Ride soft for the first 2 miles going through all the gears if your dealer
has not test drove it.
(These 2 miles gives the oil filter time clean up any metal during the engine
building.)
Stay at low RPM's with full throttle working up through all gears first 10
miles.
You can go up 1,000 more RPMS every ten miles.
You should feel this. The best description I can give of a proper breakin,
is that the bike just feels like it is getting lighter... because the engine
is doing less work to put more power out.
80% or the piston ring compression will be done in the first 20-50 miles.
From the 2004 Suzuki GSXR 1000 owners manual Quoted... "Do not exceed 6000 rpms for the first 600 miles. Do not exceed 9000rpms from 600-1000 miles. However it is very important to place some stress on the engine!" They mean GAS IT ! Wow, its in the manual. You really do not have to exceed the rpms in the owners manual if you do not want to. Just apply full throttle most of the time and you will do just fine.
REMEMBER. Do not stay at a consistent RPM. Backing off is as important as full throttle.
THE POINT OF THIS FORMULA IS TO KEEP UNDER LEGAL SPEED LIMITS.
Under race track conditions you have turns, and riding naturally will break
in the bike just fine. On the street you have to simulate on off throttle
like race track conditions.
How much fuel you use will determine how well you break it in. This % formula is the key at any speed.
2-10 miles upto 30% rpms of normal TAC.
11-20 miles upto 40% rpms of normal TAC
21-30 miles upto 45% rpms of normal TAC
31-40 miles upto 55% rpms of normal TAC
41-50 miles upto 60% rpms of normal TAC
- oil and filter change -
51-60 miles upto 65% rpms of normal TAC
61-70 miles upto 70% rpms of normal TAC
71-80 miles upto 80% rpms of normal TAC
81-90 miles upto 90% rpms of normal TAC
91-250 miles upto about 93% rpms of normal TAC
251-600miles about 95% rpms of normal TAC
- oil change -
At this point it really doesn't matter that much as most of the breakin is
done. But you will still gain a noticeable power increase up to 1,500 miles
so keep going but you don't have to make every mile count at this point.
If you want to squeeze every HP that you can get out of your engine continue
to ride with stress until you reach 1,500 miles.
We have done this many times now and the Dyno results are always the same
increase for normal riding and hard riding between 1,500 and 2,500 miles.

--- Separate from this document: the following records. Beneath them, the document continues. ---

-- ==== Sys2Proof/Machine/Index.lean ====
section
/-! DEFINITION. The meanings of the index register and memory instructions (42_index_memory.md R160 to R167). The memory
instructions check their whole range before they change anything (R167, 20_memory.md R69) and leave `I` as it was (R160). -/

namespace Sys2Proof.Machine

/-- LD I,nnn (42_index_memory.md R161). -/
def execLdINnn (nnn : Addr12) (s : State) : Result := .next (s.setIndex (addrWord nnn)).advance

/-- ADD I,Vx: modulo 65536, no flag (42_index_memory.md R162). -/
def execAddIVx (x : Nibble) (s : State) : Result := .next (s.setIndex (s.i + byteWord (s.reg x))).advance

/-- LD F,Vx (42_index_memory.md R163). -/
def execLdFVx (x : Nibble) (s : State) : Result := .next (s.setIndex (fontAddress (s.reg x))).advance

/-- The store at `I`, shared by LD B,Vx and LD [I],Vx: check the range, then write the bytes upward (42_index_memory.md R164,
R165, R167). -/
def State.storeAtIndex (s : State) (bytes : List Byte) : Result :=
  match checkRange s.indexBase bytes.length .write with
  | some f => s.raise f
  | none => .next { s with mem := storeBytes s.mem s.indexBase bytes }.advance

/-- LD B,Vx: hundreds, tens, ones (42_index_memory.md R164). -/
def execLdBVx (x : Nibble) (s : State) : Result := s.storeAtIndex (bcdDigits (s.reg x))

/-- LD [I],Vx: V0 to VX (42_index_memory.md R165). -/
def execLdMemVx (x : Nibble) (s : State) : Result := s.storeAtIndex (s.regsUpTo x)

/-- LD Vx,[I]: V0 to VX (42_index_memory.md R166). -/
def execLdVxMem (x : Nibble) (s : State) : Result :=
  match checkRange s.indexBase (regCount x) .read with
  | some f => s.raise f
  | none => .next { s with regs := setRegsFrom s.regs 0 (loadBytes s.mem s.indexBase (regCount x)) }.advance

end Sys2Proof.Machine
end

So just ride it as you want after 1,500 up to 2,500 miles. Just don't baby
it too often until you reach 2,500 miles.
- oil and filter change -
2,500 miles - breakin is totally complete. We have tested this up to 5,000 miles and have not seen an increase in power after 2,500mi.
The engine will still breakin a little more upto 4000 mi. under any driving conditions (mostly the transmission) so wait for 4000 mi before using synthetic - You are not going to gain any more engine power but the bike might ride smoother and shift smoother. You finally can also baby the bike after 2,500 miles. It won't make a difference at this point. The breakin on the rings is already completely over and won't gain any more power.
IF YOU RACE!!!!! -> go synthetic at 2,500 mi.
If you ride street !!!! -> You can go synthetic between 2,500 and 4000 mi.
Our test results on 2004 models. 2 zx10's that were babied dyno'd 142 hp. A GSXR 1000 babied dyno'd142 hp. 2 zx10's, using this formula had 155 hp the other 156 hp, and many GSXR 1000's using this formula had 149 hp all on the same dyno's with in 2 hours.
If you have not switched to synthetic yet by 4,000 miles use full or semi synthetic oil now. Non synthetic oils are only good for breaking in since they permit wear. You do not want wear on your engine long term!
What if you went to synthetic oil before 2,500 miles. You halted the breakin process. Remove the synthetic, put in non synthetic and run it for 50 miles to work out the synthetic oil, change oil again. And finish the breakin. Add 50 more miles to breakin.
Do you want proof? See these photos from MotoMan's website.
LINK http://www.mototuneusa.com/break_in_secrets.htm
Remember, ALWAYS use a good quality oil from DAY 1. Cheap oil will hurt the engine and it will not make it break in faster.